The records Start Marker

theorem keeps_flushPart {s : State} {a0 : State} {a1} (h : Keeps s a0) : Keeps s (State.flushPart a0 a1) := by
  unfold State.flushPart
  extract_lets +onlyGivenNames -merge -underBinder y1
  have h1 : Keeps s y1 := (Keeps.foldl h fun _ _ h2 => (keeps_evictLine h2))
  clear_value y1
  extract_lets +onlyGivenNames -merge -underBinder y3
  clear_value y3
  extract_lets +onlyGivenNames -merge -underBinder y4
  have h4 : Keeps s y4 := by
    unfold y4
    refine Keeps.foldl ?_ fun y7 a7 h7 => ?_
    · exact h1
    · extract_lets +onlyGivenNames -merge -underBinder y8
      have h8 : Keeps s y8 := (keeps_stackWrite h7)
      clear_value y8
      extract_lets +onlyGivenNames -merge -underBinder y9
      have h9 : Keeps s y9 := by
        unfold y9
        refine Keeps.ite ?_ ?_
        · exact h8
        · split
          · extract_lets +onlyGivenNames -merge -underBinder y10
            clear_value y10
            exact (Keeps.withArc (keeps_mergeTable h8) fun _ ha => (Archive.writeBack_wf _ _ _ ha))
          · exact h8
      clear_value y9
      exact (keeps_dropLine h9)
  clear_value y4
  extract_lets +onlyGivenNames -merge -underBinder y11
  clear_value y11
  extract_lets +onlyGivenNames -merge -underBinder y12
  have h12 : Keeps s y12 := (Keeps.withArc h4 fun _ ha => ha)
  clear_value y12
  exact (Keeps.foldl h12 fun _ _ h13 => (keeps_setTe h13))

theorem keeps_flushed {s : State} {a0 : State} {a1} {a2} (h : Keeps s a0) : Keeps s (State.flushed a0 a1 a2) := by
  unfold State.flushed
  exact (keeps_mbDone (keeps_setFld (keeps_setPart h)))

theorem keeps_flushCheck {s : State} {a0 : State} {a1} (h : Keeps s a0) : Keeps s (State.flushCheck a0 a1) := by
  unfold State.flushCheck
  split
  · exact h
  · extract_lets +onlyGivenNames -merge -underBinder y1
    clear_value y1
    exact (Keeps.ite (keeps_flushed h) h)

theorem keeps_effPartFlush {s : State} {a0} {a1 : State} (h : Keeps s a1) : Keeps s (effPartFlush a0 a1) := by
  unfold effPartFlush
  refine keeps_mbRun (keeps_flushCheck h) (fun b3_0 b3_1 h3_0 => ?_)
  extract_lets +onlyGivenNames -merge -underBinder y4
  clear_value y4
  refine Keeps.iteFst ?_ ?_
  · exact h3_0
  · extract_lets +onlyGivenNames -merge -underBinder y5
    have h5 : Keeps s y5 := (keeps_flushPart h3_0)
    clear_value y5
    exact (Keeps.iteFst (Keeps.pair (keeps_setPart h5)) (Keeps.pair (keeps_setFld h5)))

theorem keeps_setMode {s : State} {a0 : State} {a1} (h : Keeps s a0) : Keeps s (State.setMode a0 a1) := by
  unfold State.setMode
  exact (keeps_setBit h)

theorem keeps_resetQueues {s : State} {a0 : State} {a1} (h : Keeps s a0) : Keeps s (State.resetQueues a0 a1) := by
  unfold State.resetQueues
  extract_lets +onlyGivenNames -merge -underBinder y1
  clear_value y1
  extract_lets +onlyGivenNames -merge -underBinder y2
  have h2 : Keeps s y2 := (Keeps.updRegs h (regsFrom_filter _ _))
  clear_value y2
  exact (Keeps.foldl h2 fun _ _ h3 => (keeps_setMode (keeps_setQ h3)))

theorem keeps_effPartRelease {s : State} {a0} {a1 : State} (h : Keeps s a1) : Keeps s (effPartRelease a0 a1) := by
  unfold effPartRelease
  refine keeps_mbRun h (fun b3_0 b3_1 h3_0 => ?_)
  extract_lets +onlyGivenNames -merge -underBinder y4
  clear_value y4
  refine Keeps.iteFst ?_ ?_
  · exact h3_0
  · extract_lets +onlyGivenNames -merge -underBinder y5
    clear_value y5
    extract_lets +onlyGivenNames -merge -underBinder y6
    have h6 : Keeps s y6 := by
      unfold y6
      refine Keeps.foldl ?_ fun y9 a9 h9 => ?_
      · exact h3_0
      · extract_lets +onlyGivenNames -merge -underBinder y10
        clear_value y10
        extract_lets +onlyGivenNames -merge -underBinder y11
        have h11 : Keeps s y11 := (keeps_setCoreX (keeps_setBit h9))
        clear_value y11
        extract_lets +onlyGivenNames -merge -underBinder y12
        clear_value y12
        exact (keeps_resetQueues (Keeps.withArc h11 fun _ ha => (Archive.wf_parts ha id id (twf_filter _ _ _))))
    clear_value y6
    extract_lets +onlyGivenNames -merge -underBinder y13
    clear_value y13
    extract_lets +onlyGivenNames -merge -underBinder y14
    have h14 : Keeps s y14 := (Keeps.foldl h6 fun _ _ h15 => (keeps_setFrame h15))
    clear_value y14
    extract_lets +onlyGivenNames -merge -underBinder y16
    have h16 : Keeps s y16 := (Keeps.foldl h14 fun _ _ h17 => (keeps_setCoreX h17))
    clear_value y16
    extract_lets +onlyGivenNames -merge -underBinder y18
    have h18 : Keeps s y18 := (keeps_setCoreX h16)
    clear_value y18
    extract_lets +onlyGivenNames -merge -underBinder y19
    have h19 : Keeps s y19 := (Keeps.foldl h18 fun _ _ h20 => (Keeps.foldl h20 fun _ _ h21 => (keeps_setRegulator h21)))
    clear_value y19
    extract_lets +onlyGivenNames -merge -underBinder y22
    clear_value y22
    extract_lets +onlyGivenNames -merge -underBinder y23
    have h23 : Keeps s y23 := (Keeps.withArc h19 fun _ ha => ha)
    clear_value y23
    extract_lets +onlyGivenNames -merge -underBinder y24
    have h24 : Keeps s y24 := (keeps_setFld (keeps_setFld h23))
    clear_value y24
    exact (Keeps.pair (keeps_setPart h24))

theorem keeps_scrubFrames {s : State} {a0 : State} {a1} (h : Keeps s a0) : Keeps s (State.scrubFrames a0 a1) := by
  unfold State.scrubFrames
  extract_lets +onlyGivenNames -merge -underBinder y1
  clear_value y1
  exact (Keeps.withArc h fun _ ha => (Archive.wf_parts ha (twf_filter _ _ _) (twf_filter _ _ _) id))

theorem keeps_effPartScrubDone {s : State} {a0} {a1 : State} (h : Keeps s a1) : Keeps s (effPartScrubDone a0 a1) := by
  unfold effPartScrubDone
  split
  · refine Keeps.ite ?_ ?_
    · exact h
    · extract_lets +onlyGivenNames -merge -underBinder y1
      have h1 : Keeps s y1 := (keeps_scrubFrames h)
      clear_value y1
      extract_lets +onlyGivenNames -merge -underBinder y2
      clear_value y2
      extract_lets +onlyGivenNames -merge -underBinder y3
      have h3 : Keeps s y3 := (keeps_setPart h1)
      clear_value y3
      extract_lets +onlyGivenNames -merge -underBinder y4
      have h4 : Keeps s y4 := (keeps_setReg (keeps_setFld h3))
      clear_value y4
      exact (keeps_mbDone h4)
  · exact h

theorem keeps_effPartResume {s : State} {a0} {a1 : State} (h : Keeps s a1) : Keeps s (effPartResume a0 a1) := by
  unfold effPartResume
  refine keeps_mbRun h (fun b3_0 b3_1 h3_0 => ?_)
  extract_lets +onlyGivenNames -merge -underBinder y4
  clear_value y4
  extract_lets +onlyGivenNames -merge -underBinder y5
  clear_value y5
  exact (Keeps.iteFst (Keeps.pair (keeps_setFld h3_0)) h3_0)

theorem keeps_bootPort {s : State} {a0 : State} {a1} (h : Keeps s a0) : OptKeeps s (State.bootPort a0 a1) := by
  unfold State.bootPort
  exact (OptKeeps.ite (OptKeeps.ite (OptKeeps.some h) OptKeeps.none) (OptKeeps.ite (OptKeeps.some (keeps_setBit (keeps_setFld h))) OptKeeps.none))
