/-- Settles O33: the word of the pattern, and what its reads bring, decide. -/
theorem patternCommands : Obligations.PatternCommands := by
  unfold Obligations.PatternCommands
  refine ⟨fun s q c hq => ⟨fun hc u pa v hw => ?_, fun p hp => ⟨fun hc hl => exec_of rfl hq (effPourLockTimeout_of hc hp hl),
    fun hc hl hn hk ha u v hb bs => ?_⟩⟩, fun s u q c pa v hq => ⟨fun hc hw => ?_, fun hh hw => ⟨exec_of rfl hq (effPatchLiveDrained_of hw hh),
      exec_of rfl hq (effPatchWaitTimeout_held hw hh)⟩, fun r hc hr => exec_of rfl hq (effPinnedWritesDone_of hc hr)⟩⟩
  · obtain ⟨hlock, hlive⟩ := effCallPattern_of hc hw
    exact ⟨fun h => exec_of rfl hq (hlock h), fun h => exec_of rfl hq (hlive h)⟩
  · intro n hh hr same
    obtain ⟨htear, hgo⟩ := effPourBlockReturn_of hp hc hl hn hk ha hh hr
    exact ⟨fun h => exec_of rfl hq (htear h), fun h => exec_of rfl hq (hgo h)⟩
  · obtain ⟨hlock, hfree⟩ := effPatch_of hw hc
    exact ⟨fun h => exec_of rfl hq (hlock h), fun h => exec_of rfl hq (hfree h), fun hh hl => exec_of rfl hq (effPatchWaitTimeout_locked hw hc hh hl)⟩

end Sys2Proof.Machine

/-!
PROOFS. Calendar windows, maintenance, self-tests and collectives (07_commit_and_rerun R218, R219, R222-R225, 18_faults_and_recovery R446).
-/

namespace Sys2Proof.Machine

section
variable {s u : State} {core : Nat}

/-! ### Windows and maintenance -/

/-- The window number rises, and wraps at the calendar's length with the frame count. -/
def State.nextWindow (s : State) (core len : Nat) : State :=
  if len ≤ s.fld (calB core + 8) 0 12 + 1 then (s.setFld (calB core + 8) 0 12 0).bump (calB core + 8) 16 32 1
  else s.setFld (calB core + 8) 0 12 (s.fld (calB core + 8) 0 12 + 1)

theorem effCalendarWindowBoundary_quiet (hon : s.bit (calB core) 16 = true) (hlen : s.fld (calB core) 0 13 ≠ 0) (hw : (s.coreX core).maintWanted = false)
    (hu : u = (if (s.coreX core).inWindow then s.leaveMaint core else s).nextWindow core (s.fld (calB core) 0 13))
    (hadm : ∀ m ∈ u.runsOf core, u.calAdmits m.2.1 = true) (hrel : u.inReleased core = false) :
    effCalendarWindowBoundary core s = (coreQueues core).foldl (fun s q => s.refreshQ q) u := by
  have hgo : ¬ ((!s.bit (calB core) 16 || decide (s.fld (calB core) 0 13 = 0)) = true) := by
    rw [hon, decide_eq_false hlen]
    exact Bool.false_ne_true
  have hlate : (u.runsOf core).filter (fun m => !u.calAdmits m.2.1) = [] :=
    List.filter_eq_nil_iff.2 fun m hm => by rw [hadm m hm]; exact Bool.false_ne_true
  unfold effCalendarWindowBoundary
  refine (if_neg hgo).trans ?_
  unfold State.nextWindow at hu
  dsimp only
  rw [hw, if_neg Bool.false_ne_true]
  rw [← hu, hlate, List.filter_nil, List.filter_nil, List.foldl_nil, List.isEmpty_nil, if_pos rfl, hrel, if_neg Bool.false_ne_true]

/-- A core in MAINT, before the test that waits for it begins. -/
def State.inMaint (s : State) (core : Nat) : State :=
  (s.setCoreX core { s.coreX core with maintWanted := false, inWindow := true }).setBit (texB core) 15 true

theorem effMaintBegin_of (hw : (s.coreX core).maintWanted = true) (hr : ∀ e, e < 7 → (s.eng core e).run = 0) :
    effMaintBegin core s = (s.inMaint core).beginTest core := by
  refine if_pos ?_
  rw [hw, Bool.true_and, List.all_eq_true]
  exact fun e he => decide_eq_true (hr e (List.mem_range.1 he))

theorem State.beginTest_none (h : s.bit (coreSelftest core) 1 = false ∨ s.boot.absent = true) : s.beginTest core = s := by
  refine if_neg ?_
  rcases h with h | h <;> rw [h] <;> simp

theorem State.freeNum_rest (s : State) : { s.freeNum.1 with free := s.free } = s := rfl

theorem State.beginTest_begins (h : s.bit (coreSelftest core) 1 = true) (ha : s.boot.absent = false) :
    let v := (s.setBit (coreSelftest core) 1 false).setBit (coreSelftest core) 2 true
    ∃ (a : State) (n : Nat), n < 9 ∧ s.beginTest core = a.setPool core n ∧ { a with free := v.free } = v := by
  intro v
  refine ⟨v.freeNum.1, v.freeNum.2 % 9, Nat.mod_lt _ (by decide), if_pos ?_, v.freeNum_rest⟩
  rw [h, ha]
  rfl

/-! ### Self-tests -/

/-- A step changes the register at `k` alone. -/
theorem State.setFld_onlyAt (s : State) (k lo w v : Nat) : { s.setFld k lo w v with regs := s.regs } = s ∧ ∀ j, j ≠ k → (s.setFld k lo w v).reg j = s.reg j :=
  ⟨rfl, fun _ hj => s.reg_setFld_ne _ _ _ hj⟩

/-- From `s` to `t` the register at `k` alone may change. -/
structure OnlyAt (k : Nat) (s t : State) : Prop where
  rest : { t with regs := s.regs } = s
  reg : ∀ j, j ≠ k → t.reg j = s.reg j

theorem OnlyAt.setFld {k : Nat} {s t : State} (h : OnlyAt k s t) (lo w v : Nat) : OnlyAt k s (t.setFld k lo w v) :=
  ⟨h.rest, fun j hj => (State.reg_setFld_ne _ _ _ _ hj).trans (h.reg j hj)⟩

theorem OnlyAt.refl (k : Nat) (s : State) : OnlyAt k s s := ⟨rfl, fun _ _ => rfl⟩

/-- A test register after a request. -/
def State.testAsked (s : State) (k : Nat) : State :=
  if s.bit k 1 || s.bit k 2 then s.setFld k 0 1 1 else ((s.setFld k 0 1 1).setFld k 1 1 1).setFld k 8 7 0

theorem State.askTest_eq (s : State) (core : Nat) : s.askTest core = s.testAsked (coreSelftest core) := rfl

theorem State.testAsked_spec (s : State) (k : Nat) : let t := s.testAsked k
    OnlyAt k s t ∧ t.bit k 0 = true ∧ (t.bit k 1 = true ∨ t.bit k 2 = true) ∧ t.bit k 2 = s.bit k 2 ∧ t.fld k 16 16 = s.fld k 16 16 ∧
      (s.bit k 1 = true ∨ s.bit k 2 = true → t.bit k 1 = s.bit k 1 ∧ t.fld k 8 7 = s.fld k 8 7) ∧
      (s.bit k 1 = false → s.bit k 2 = false → t.fld k 8 7 = 0) := by
  unfold State.testAsked
  by_cases h : s.bit k 1 = true ∨ s.bit k 2 = true
  · have hc : (s.bit k 1 || s.bit k 2) = true := by rwa [Bool.or_eq_true]
    rw [if_pos hc]
    unfold State.bit at h ⊢
    simp (disch := omega) only [State.fld_setFld_same, State.fld_setFld_other]
    refine ⟨(OnlyAt.refl k s).setFld .., rfl, h, trivial, trivial, fun _ => ⟨trivial, trivial⟩, fun h1 h2 => ?_⟩
    rw [h1, h2] at h
    exact absurd h (by simp)
  · have hc : ¬ ((s.bit k 1 || s.bit k 2) = true) := by rwa [Bool.or_eq_true]
    rw [if_neg hc]
    unfold State.bit at h ⊢
    simp (disch := omega) only [State.fld_setFld_same, State.fld_setFld_other]
    exact ⟨(((OnlyAt.refl k s).setFld ..).setFld ..).setFld .., rfl, Or.inl rfl, trivial, trivial, fun hn => absurd hn h, fun _ _ => by trivial⟩

/-- A test register after a part that has passed. -/
def State.partPassed (s : State) (k : Nat) : State :=
  if s.fld k 8 7 + 1 < 64 then ((s.setFld k 2 1 0).setFld k 8 7 (s.fld k 8 7 + 1)).setFld k 1 1 1
  else (((s.setFld k 2 1 0).setFld k 8 7 (s.fld k 8 7 + 1)).setFld k 0 1 0).sat k 16 16 1

theorem effSelftestPartDone_passed (h : s.bit (coreSelftest core) 2 = true) : effSelftestPartDone core true s = s.partPassed (coreSelftest core) := by
  have hgo : ¬ ((!s.bit (coreSelftest core) 2) = true) := by
    rw [h]
    exact Bool.false_ne_true
  have hfld : (s.setBit (coreSelftest core) 2 false).fld (coreSelftest core) 8 7 = s.fld (coreSelftest core) 8 7 :=
    State.fld_setFld_other _ _ _ _ _ _ _ (by omega) (by omega)
  refine (if_neg hgo).trans ((if_pos rfl).trans ?_)
  dsimp only
  rw [hfld]
  rfl

theorem effSelftestPartDone_failed (h : s.bit (coreSelftest core) 2 = true) : effSelftestPartDone core false s =
    (s.setBit (coreSelftest core) 2 false).cdieLost (s.coreSite core) 3 (s.coreSlot core) := by
  have hgo : ¬ ((!s.bit (coreSelftest core) 2) = true) := by
    rw [h]
    exact Bool.false_ne_true
  exact (if_neg hgo).trans (if_neg Bool.false_ne_true)

theorem State.partPassed_spec (s : State) (k : Nat) : let t := s.partPassed k
    OnlyAt k s t ∧ t.bit k 2 = false ∧ t.fld k 8 7 = (s.fld k 8 7 + 1) % 128 ∧
      (s.fld k 8 7 + 1 < 64 → t.bit k 1 = true ∧ t.bit k 0 = s.bit k 0 ∧ t.fld k 16 16 = s.fld k 16 16) ∧
      (64 ≤ s.fld k 8 7 + 1 → t.bit k 0 = false ∧ t.bit k 1 = s.bit k 1 ∧ t.fld k 16 16 = min 0xFFFF (s.fld k 16 16 + 1)) := by
  unfold State.partPassed State.bit
  have hsat : min (2 ^ 16 - 1) (s.fld k 16 16 + 1) % 2 ^ 16 = min 0xFFFF (s.fld k 16 16 + 1) := Nat.mod_eq_of_lt (by omega)
  split
  · rename_i hn
    simp (disch := omega) only [State.fld_setFld_same, State.fld_setFld_other]
    exact ⟨(((OnlyAt.refl k s).setFld ..).setFld ..).setFld .., by trivial, by trivial, fun _ => ⟨by trivial, trivial, trivial⟩, fun hl => absurd hn (Nat.not_lt.2 hl)⟩
  · rename_i hn
    simp (disch := omega) only [State.sat, State.fld_setFld_same, State.fld_setFld_other]
    exact ⟨((((OnlyAt.refl k s).setFld ..).setFld ..).setFld ..).setFld .., by trivial, by trivial, fun hl => absurd hl hn, fun _ => ⟨by trivial, trivial, hsat⟩⟩

end

/-- Settles O35: windows, maintenance and self-tests do what their lemmas say. -/
theorem calendars : Obligations.Calendars := by
  unfold Obligations.Calendars
  refine ⟨fun s core hc => ⟨fun hon hlen hw => ?_, fun hw hr => ?_⟩, fun s core hc => ⟨?_, fun h => ⟨exec_of rfl (decide_eq_true hc) (effSelftestPartDone_failed h), ?_⟩⟩⟩
  · intro k a w u hadm hrel
    exact exec_of rfl (decide_eq_true hc) (effCalendarWindowBoundary_quiet hon hlen hw rfl hadm hrel)
  · have hgo := exec_of (c := .maintBegin core) rfl (decide_eq_true hc) (effMaintBegin_of hw hr)
    refine ⟨fun h => hgo.trans (congrArg _ (State.beginTest_none h)), fun h ha => ?_⟩
    obtain ⟨a, n, hn, he, hrest⟩ := State.beginTest_begins (s := s.inMaint core) h ha
    exact ⟨a, n, hn, hgo.trans (congrArg _ he), hrest⟩
  · obtain ⟨⟨hrest, hreg⟩, hspec⟩ := s.testAsked_spec (coreSelftest core)
    exact ⟨_, exec_of rfl (decide_eq_true hc) (s.askTest_eq core), hrest, hreg, hspec⟩
  · obtain ⟨⟨hrest, hreg⟩, hspec⟩ := s.partPassed_spec (coreSelftest core)
    exact ⟨_, exec_of rfl (decide_eq_true hc) (effSelftestPartDone_passed h), hrest, hreg, hspec⟩

end Sys2Proof.Machine

/-!
PROOFS. What a coordinator does with the members of a collective (07_commit_and_rerun R222-R225).
-/

namespace Sys2Proof.Machine

section
variable {s u : State} {q : QRef} {c : Cmd} {r : Run}

theorem State.collStart_of {a : XAddr} {op : Nat} (hx : s.xlat (s.who q) .write (lCoord c.eff) = (u, .ok a)) (hc : s.ready q op = some c) :
    s.collStart q op = (u.beginWork q c).modRun c.run fun r => { r with coord := a.pa, inst := lInst c.eff } := by
  unfold State.collStart
  rw [hc]
  dsimp only
  rw [hx]

/-! ### Arrivals -/

section
variable (hh : s.collHead q = some (c, r))
include hh

/-- An arrival that the coordinator judges by its record. -/
theorem effCollectiveArrival_judged (ha : r.arrived = false) (hi : r.inst ≠ 0) (hl : s.isLost (homeOf r.coord) = false) :
    effCollectiveArrival q s =
      if recInst s r.coord ≠ r.inst ∨ recState s r.coord = 0 then
        if recState s r.coord = 1 ∨ recState s r.coord = 3 then s else (s.openRec r.coord r.inst (lMembers c.eff) 0).collJoin c r.coord r.inst
      else if recState s r.coord = 3 then (s.openRec r.coord r.inst (lMembers c.eff) (recRun s r.coord + 1)).collJoin c r.coord r.inst
      else if recState s r.coord = 1 then
        if recMembers s r.coord ≠ lMembers c.eff then
          (s.modRun c.run fun r => { r with arrived := true }).endMembers r.coord r.inst { code := 0x24 }
        else s.collJoin c r.coord r.inst
      else if recState s r.coord = 2 then s.fail q c { code := 0x02 }
      else if recState s r.coord = 4 then s.fail q c { code := 0x01 }
      else s.fail q c { code := 0x27 } := by
  have hgo : ¬ ((r.arrived || decide (r.inst = 0)) = true) := by
    rw [ha, decide_eq_false hi]
    exact Bool.false_ne_true
  unfold effCollectiveArrival
  rw [hh]
  exact (if_neg hgo).trans (if_neg (Bool.eq_false_iff.1 hl))

theorem effCollectiveArrival_other (ha : r.arrived = false) (hi : r.inst ≠ 0) (hl : s.isLost (homeOf r.coord) = false)
    (ho : recInst s r.coord ≠ r.inst ∨ recState s r.coord = 0) (h1 : recState s r.coord ≠ 1) (h3 : recState s r.coord ≠ 3) :
    effCollectiveArrival q s = (s.openRec r.coord r.inst (lMembers c.eff) 0).collJoin c r.coord r.inst := by
  rw [effCollectiveArrival_judged hh ha hi hl, if_pos ho, if_neg (by omega)]

theorem effCollectiveArrival_same (ha : r.arrived = false) (hi : r.inst ≠ 0) (hl : s.isLost (homeOf r.coord) = false) (hs : recInst s r.coord = r.inst) :
    let pa := r.coord
    let mem := lMembers c.eff
    (recState s pa = 1 → recMembers s pa ≠ mem →
      effCollectiveArrival q s = (s.modRun c.run fun r => { r with arrived := true }).endMembers pa r.inst { code := 0x24 }) ∧
    (recState s pa = 1 → recMembers s pa = mem → effCollectiveArrival q s = s.collJoin c pa r.inst) ∧
    (recState s pa = 3 → effCollectiveArrival q s = (s.openRec pa r.inst mem (recRun s pa + 1)).collJoin c pa r.inst) ∧
    (recState s pa = 2 → effCollectiveArrival q s = s.fail q c { code := 0x02 }) ∧
    (recState s pa = 4 → effCollectiveArrival q s = s.fail q c { code := 0x01 }) ∧
    (4 < recState s pa → effCollectiveArrival q s = s.fail q c { code := 0x27 }) := by
  intro pa mem
  rw [effCollectiveArrival_judged hh ha hi hl]
  generalize recState s r.coord = st
  have hown : st ≠ 0 → ¬ (recInst s r.coord ≠ r.inst ∨ st = 0) := fun h0 hn => hn.elim (fun hn => hn hs) h0
  refine ⟨fun h hm => ?_, fun h hm => ?_, fun h => ?_, fun h => ?_, fun h => ?_, fun h => ?_⟩ <;> rw [if_neg (hown (by omega))]
  · rw [if_neg (by omega), if_pos h, if_pos hm]
  · rw [if_neg (by omega), if_pos h, if_neg (not_not_intro hm)]
  · rw [if_pos h]
  · rw [if_neg (by omega), if_neg (by omega), if_pos h]
  · rw [if_neg (by omega), if_neg (by omega), if_neg (by omega), if_pos h]
  · rw [if_neg (by omega), if_neg (by omega), if_neg (by omega), if_neg (by omega)]

/-! ### The group commit point -/

theorem State.collAgain_none (hd : r.dstTodo = none) : s.collAgain q = s := by
  unfold State.collAgain
  rw [hh]
  dsimp only
  rw [hd]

The records End Marker

If a line in the data above holds the string "code", copy it.

          (s.modRun c.run fun r => { r with arrived := true }).endMembers r.coord r.inst { code := 0x24 }
      else if recState s r.coord = 2 then s.fail q c { code := 0x02 }
      else if recState s r.coord = 4 then s.fail q c { code := 0x01 }
      else s.fail q c { code := 0x27 } := by
      effCollectiveArrival q s = (s.modRun c.run fun r => { r with arrived := true }).endMembers pa r.inst { code := 0x24 }) ∧
    (recState s pa = 2 → effCollectiveArrival q s = s.fail q c { code := 0x02 }) ∧
    (recState s pa = 4 → effCollectiveArrival q s = s.fail q c { code := 0x01 }) ∧
    (4 < recState s pa → effCollectiveArrival q s = s.fail q c { code := 0x27 }) := by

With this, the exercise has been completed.